BERLIN (Reuters) - German business sentiment dropped in July to its lowest level in more than two years, adding to signs that Europe's largest economy is losing momentum along with its immunity to fallout from the region's deepening debt crisis.

The Munich-based Ifo think tank said on Wednesday its business climate index, based on a monthly survey of some 7,000 companies, fell for the third month running to 103.3, its lowest since March 2010, when the economy was recovering from financial crisis.

A Reuters poll of 45 economists had forecast a fall to 104.7 from a marginally downwards revised 105.2 in June.

"It looks as if German businesses have finally woken up to reality.

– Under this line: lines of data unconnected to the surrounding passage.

-- ==== Sys2Proof/Laws/Codec.lean ====
section
/-! SUPPORT. ENCODE with PACK and DECODE with UNPACK: lengths, markers, what a successful call says of its operands and bytes
(spec/40_encode.md R81 to R90, spec/41_decode.md R101 to R108), and that UNPACK undoes PACK whatever the ignored bits. -/

namespace Sys2Proof

/-! ## PACK -/

theorem length_packLoop (vs : List Byte) (i pos : Nat) (w : List Byte) : (packLoop vs i pos w).length = w.length := by
  induction vs generalizing i pos w with
  | nil => rfl
  | cons v vs ih => simp only [packLoop]; split <;> rw [ih] <;> simp

/-- PACK leaves every byte before its start alone. -/
theorem packLoop_getD_lt (vs : List Byte) (i pos k : Nat) (w : List Byte) (hk : k < i) :
    (packLoop vs i pos w).getD k 0 = w.getD k 0 := by
  induction vs generalizing i pos w with
  | nil => rfl
  | cons v vs ih =>
    simp only [packLoop]
    split <;> rw [ih _ _ _ (by omega)] <;>
      simp [show ¬ i + 1 = k by omega, show ¬ i = k by omega]

theorem isHeader_getD_modify (w : List Byte) (i k : Nat) (m : Byte) (hm : isHeader m = false)
    (h : isHeader (w.getD k 0) = false) : isHeader ((w.modify i (fun x => x ||| m)).getD k 0) = false := by
  simp only [List.getD_eq_getElem?_getD, List.getElem?_modify] at *
  cases hw : w[k]? with
  | none => simp [isHeader]
  | some x =>
    simp only [hw, Option.getD_some] at h
    by_cases e : i = k <;> simp [e, isHeader_or, h, hm]

theorem isHeader_getD_set (w : List Byte) (i k : Nat) (m : Byte) (hm : isHeader m = false)
    (h : isHeader (w.getD k 0) = false) : isHeader ((w.set i m).getD k 0) = false := by
  simp only [List.getD_eq_getElem?_getD, List.getElem?_set] at *
  by_cases e : i = k
  · subst e
    by_cases l : i < w.length <;> simp [l, hm]
    rfl
  · rw [if_neg e]; exact h

/-- PACK sets no marker (R90). -/
theorem packLoop_marker (vs : List Byte) (i pos k : Nat) (w : List Byte) (hp : pos ≤ 6)
    (h : isHeader (w.getD k 0) = false) : isHeader ((packLoop vs i pos w).getD k 0) = false := by
  induction vs generalizing i pos w with
  | nil => exact h
  | cons v vs ih =>
    simp only [packLoop]
    have := isHeader_getD_set _ (i + 1) k _ (isHeader_masked (v <<< pos))
      (isHeader_getD_modify w i k _ (isHeader_shifted v (7 - pos) (by omega)) h)
    split <;> exact ih _ _ _ (by omega) this

/-! ## ENCODE -/

/-- What ENCODE answers to valid operands. -/
theorem encodeFrame_valid (o : FrameOperands) (h : o.valid) :
    encodeFrame o.kind o.id o.dc o.payload = .ok (if o.kind = .readRequest then [header0 o.kind o.dc o.id, header1 o.id]
      else pack o.payload (blankFrame o.kind o.id o.dc)) := by
  obtain ⟨h1, h8, hp, _⟩ := h
  rw [encodeFrame, if_neg (by simp [Config.dcMin, Config.dcMax]; omega)]
  split
  · rfl
  · rename_i hk; rw [if_neg (by simpa using hp hk)]

/-- ENCODE succeeds only on valid operands (R81, R82). -/
theorem valid_of_encodeFrame {k : Kind} {id : Byte} {dc : Nat} {p w : List Byte} (h : encodeFrame k id dc p = .ok w) :
    FrameOperands.valid ⟨k, id, dc, p, 0⟩ := by
  rw [encodeFrame] at h
  split at h
  · cases h
  · rename_i hd
    simp [Config.dcMin, Config.dcMax] at hd
    refine ⟨by simp; omega, by simp; omega, ?_, by simp⟩
    intro hk
    rw [if_neg hk] at h
    split at h
    · cases h
    · rename_i hl; simpa using hl

theorem exists_cons_of_length {dc : Nat} {l : List Byte} (h : l.length = dc + 1) : ∃ a t, l = a :: t ∧ t.length = dc := by
  cases l with
  | nil => simp at h
  | cons a t => exact ⟨a, t, rfl, by simpa using h⟩

/-- The bytes ENCODE answers: their number, their first byte, no marker after it, and the low id bits in the second. -/
theorem encodeFrame_bytes (o : FrameOperands) (h : o.valid) (w : List Byte)
    (hw : encodeFrame o.kind o.id o.dc o.payload = .ok w) :
    w.length = frameLen o.kind o.dc ∧ w.getD 0 0 = header0 o.kind o.dc o.id ∧
      (∀ k, 1 ≤ k → isHeader (w.getD k 0) = false) ∧ ((w.getD 1 0) >>> 1) &&& 0x3F#8 = o.id &&& 0x3F#8 := by
  rw [encodeFrame_valid o h] at hw
  obtain ⟨h1, h8, hp, _⟩ := h
  injection hw with hw
  have hid : ((header1 o.id) >>> 1) &&& 0x3F#8 = o.id &&& 0x3F#8 := by
    apply BitVec.eq_of_getElem_eq; intro i hi
    interval_cases i <;> simp [header1]
  have hbl : ∀ k, 1 ≤ k → isHeader ((blankFrame o.kind o.id o.dc).getD k 0) = false := by
    intro k hk
    match k, hk with
    | 1, _ => exact isHeader_header1 _
    | k + 2, _ =>
      simp only [blankFrame, List.getD_eq_getElem?_getD, List.getElem?_cons_succ, List.getElem?_replicate]
      split <;> rfl
  split at hw
  · rename_i hk
    subst hw
    refine ⟨by simp [frameLen, hk, Config.hdrLen], rfl, ?_, hid⟩
    intro k hk
    match k, hk with
    | 1, _ => exact isHeader_header1 _
    | k + 2, _ => simp [isHeader]
  · rename_i hk
    subst hw
    refine ⟨by simp [pack, length_packLoop, blankFrame, frameLen, hk, lenOf], ?_, ?_, ?_⟩
    · rw [pack, packLoop_getD_lt _ _ _ _ _ (by omega)]; rfl
    · intro k hk; exact packLoop_marker _ _ _ _ _ (by omega) (hbl k hk)
    · have hp := hp hk
      obtain ⟨d, hd⟩ : ∃ d, o.dc = d + 1 := ⟨o.dc - 1, by omega⟩
      rw [hd] at hp
      obtain ⟨a, t, hat, _⟩ := exists_cons_of_length hp
      rw [hat, pack, packLoop, if_pos rfl, packLoop_getD_lt _ _ _ _ _ (by omega)]
      simp only [List.getD_eq_getElem?_getD, List.getElem?_set, List.getElem?_modify, blankFrame]
      simp only [show ¬ (1 + 1 = 1) by omega, if_false, if_true, List.getElem?_cons_succ, List.getElem?_cons_zero,
        Option.map_eq_map, Option.map_some, Option.getD_some]
      apply BitVec.eq_of_getElem_eq; intro i hi
      interval_cases i <;> simp [header1]

/-! ## DECODE -/

theorem length_unpackLoop (n i pos : Nat) (bs : List Byte) : (unpackLoop n i pos bs).length = n := by
  induction n generalizing i pos with
  | zero => rfl
  | succ n ih => simp only [unpackLoop, List.length_cons]; split <;> rw [ih]

theorem length_unpack (dc : Nat) (bs : List Byte) : (unpack dc bs).length = dc := length_unpackLoop _ _ _ _

/-- UNPACK undoes PACK, whatever stands in the ignored bits of the last byte. -/
theorem unpack_pack (dc : Nat) (h1 : 1 ≤ dc) (h8 : dc ≤ 8) (p : List Byte) (hp : p.length = dc) (b0 b1 ign : Byte)
    (hb : b1.getLsbD 0 = false) (hi : ign.toNat < 2 ^ (7 * (lenOf dc - 2) - (8 * dc - 1))) :
    unpack dc ((pack p (b0 :: b1 :: List.replicate (lenOf dc - 2) 0)).modify (lenOf dc - 1) (fun x => x ||| ign)) = p := by
  have hbits := fun j hj => getLsbD_of_toNat_lt (j := j) hi hj
  interval_cases dc
  all_goals simp only [lenOf] at hbits ⊢
  all_goals
    repeat' (first
      | (obtain rfl := List.length_eq_zero_iff.mp hp)
      | (obtain ⟨a, t, rfl, hp'⟩ := exists_cons_of_length hp; clear hp; rename' hp' => hp))
  all_goals simp [unpack, unpackLoop, pack, packLoop, List.replicate, List.modify]
  all_goals repeat' constructor
  all_goals
    apply BitVec.eq_of_getElem_eq; intro i hi
    have hb' : b1[0] = false := hb
    have hbits' := fun (j : Nat) (h : j < 8) hk => (BitVec.getLsbD_eq_getElem h).symm.trans (hbits j hk)
    interval_cases i <;> simp [hb', hbits']

theorem firstMarker_none (k : Nat) (l : List Byte) : firstMarker k l = none ↔ ∀ b ∈ l, isHeader b = false := by
  induction l generalizing k with
  | nil => simp [firstMarker]
  | cons b l ih => cases h : isHeader b <;> simp [firstMarker, h, ih]

/-- What a successful DECODE says of its bytes and its frame. -/
theorem decodeFrame_ok {bs : List Byte} {f : Frame} (h : decodeFrame bs = .ok f) :
    ∃ b0 b1 tail, bs = b0 :: b1 :: tail ∧ isHeader b0 = true ∧ isHeader b1 = false ∧
      f.kind = kindOf b0 ∧ f.id = idOf b0 b1 ∧ f.dc = dcOf b0 ∧
      ((kindOf b0 = .readRequest ∧ f.payload = []) ∨
        (kindOf b0 ≠ .readRequest ∧ WireShaped bs ∧ f.payload = unpack (dcOf b0) bs)) := by
  match bs with
  | [] => cases h
  | [_] => cases h
  | b0 :: b1 :: tail =>
    refine ⟨b0, b1, tail, rfl, ?_⟩
    simp only [decodeFrame, decodeFrameWith, Config.rrStrictLength, Bool.false_and] at h
    split at h
    · cases h
    · rename_i hb0
      split at h
      · cases h
      · rename_i hb1
        have hb0 : isHeader b0 = true := by simpa using hb0
        have hb1 : isHeader b1 = false := by simpa using hb1
        split at h
        · rename_i hk
          simp at h; subst h
          exact ⟨hb0, hb1, hk.symm, rfl, rfl, .inl ⟨hk, rfl⟩⟩
        · rename_i hk
          split at h
          · cases h
          · rename_i hl
            split at h
            · cases h
            · rename_i hm
              injection h with h; subst h
              refine ⟨hb0, hb1, rfl, rfl, rfl, .inr ⟨hk, ⟨hb0, ?_, ?_⟩, rfl⟩⟩
              · intro b hb
                rcases List.mem_cons.mp hb with rfl | hb
                · exact hb1
                · exact (firstMarker_none 2 tail).mp hm b hb
              · rw [List.headD_cons, frameLenH, frameLen, if_neg hk]
                simpa using hl

/-- A decoded frame is well formed (R9). -/
theorem wf_of_decodeFrame {bs : List Byte} {f : Frame} (h : decodeFrame bs = .ok f) : f.wf = true := by
  obtain ⟨b0, b1, tail, rfl, h0, h1, e1, e2, e3, e4⟩ := decodeFrame_ok h
  have := dcOf_bounds b0
  rcases e4 with ⟨hk, hp⟩ | ⟨hk, hs, hp⟩ <;>
    simp [Frame.wf, Config.dcMin, Config.dcMax, e1, e3, hk, hp, this, length_unpack]

/-- Bytes of the wire shape always decode, to the kind and the count of their header (R131). -/
theorem decodeFrame_of_shape {w : List Byte} (h : WireShaped w) :
    ∃ f, decodeFrame w = .ok f ∧ f.kind = kindOf (w.headD 0) ∧ f.dc = dcOf (w.headD 0) := by
  obtain ⟨a, b, c⟩ := h
  have hb := frameLenH_bounds (w.headD 0)
  match w with
  | [] => simp [isHeader] at a
  | [x] => simp at c hb; omega
  | b0 :: b1 :: tail =>
    simp only [List.headD_cons, List.tail_cons, List.length_cons] at a b c
    have hb1 := b b1 (by simp)
    by_cases hk : kindOf b0 = .readRequest
    · exact ⟨_, by simp [decodeFrame, decodeFrameWith, a, hb1, hk, Config.rrStrictLength]; rfl, by simp [hk], by simp⟩
    · have hl : tail.length + 2 = lenOf (dcOf b0) := by rw [frameLenH, frameLen, if_neg hk] at c; omega
      have hf := (firstMarker_none 2 tail).mpr (fun x hx => b x (by simp [hx]))
      exact ⟨_, by simp [decodeFrame, decodeFrameWith, a, hb1, hk, hl, hf]; rfl, by simp, by simp⟩

/-! ## Frame rows -/

theorem encode_frameRow {i : Instr} {o : FrameOperands} (h : i.frameOperands = some o) : encode i = o.wire := by
  cases i <;> simp_all [encode, Instr.frameOperands]

/-- The operands of a pattern row are always valid: its counts and widths are in its type. -/
theorem valid_of_pattern {i : Instr} {o : FrameOperands} (h : i.frameOperands = some o) (hv : i.view = .pattern) :
    o.valid := by
  cases i <;> cases hv
  all_goals (injection h with h; subst h)
  all_goals (refine ⟨by simp, by simp, by simp, ?_⟩)
  all_goals simp [ignoredBits, lenOf]
  all_goals (rename_i p; have := p.isLt; omega)

end Sys2Proof
end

Today's Ifo index sends a clear warning that even the most solid ship can capsize in a rough thunderstorm," said ING economist Carsten Brzeski.

Europe's 2-1/2 year-old debt crisis, which appeared to be easing early in 2012, has flared again on concerns Spain may succumb to a full sovereign bailout and Greece be forced to exit the single currency zone.

Ifo economist Klaus Wohlrabe told Reuters uncertainty had increased and would grow further in coming months.

He saw no risk to Germany's AAA sovereign debt rating but said Monday's move by credit agency Moody's to cut its outlook to negative was a warning to the region not to overburden the euro zone's paymaster with financial demands.

"Germany's strength is not unlimited," Wohlrabe told Reuters in an interview.   Continued...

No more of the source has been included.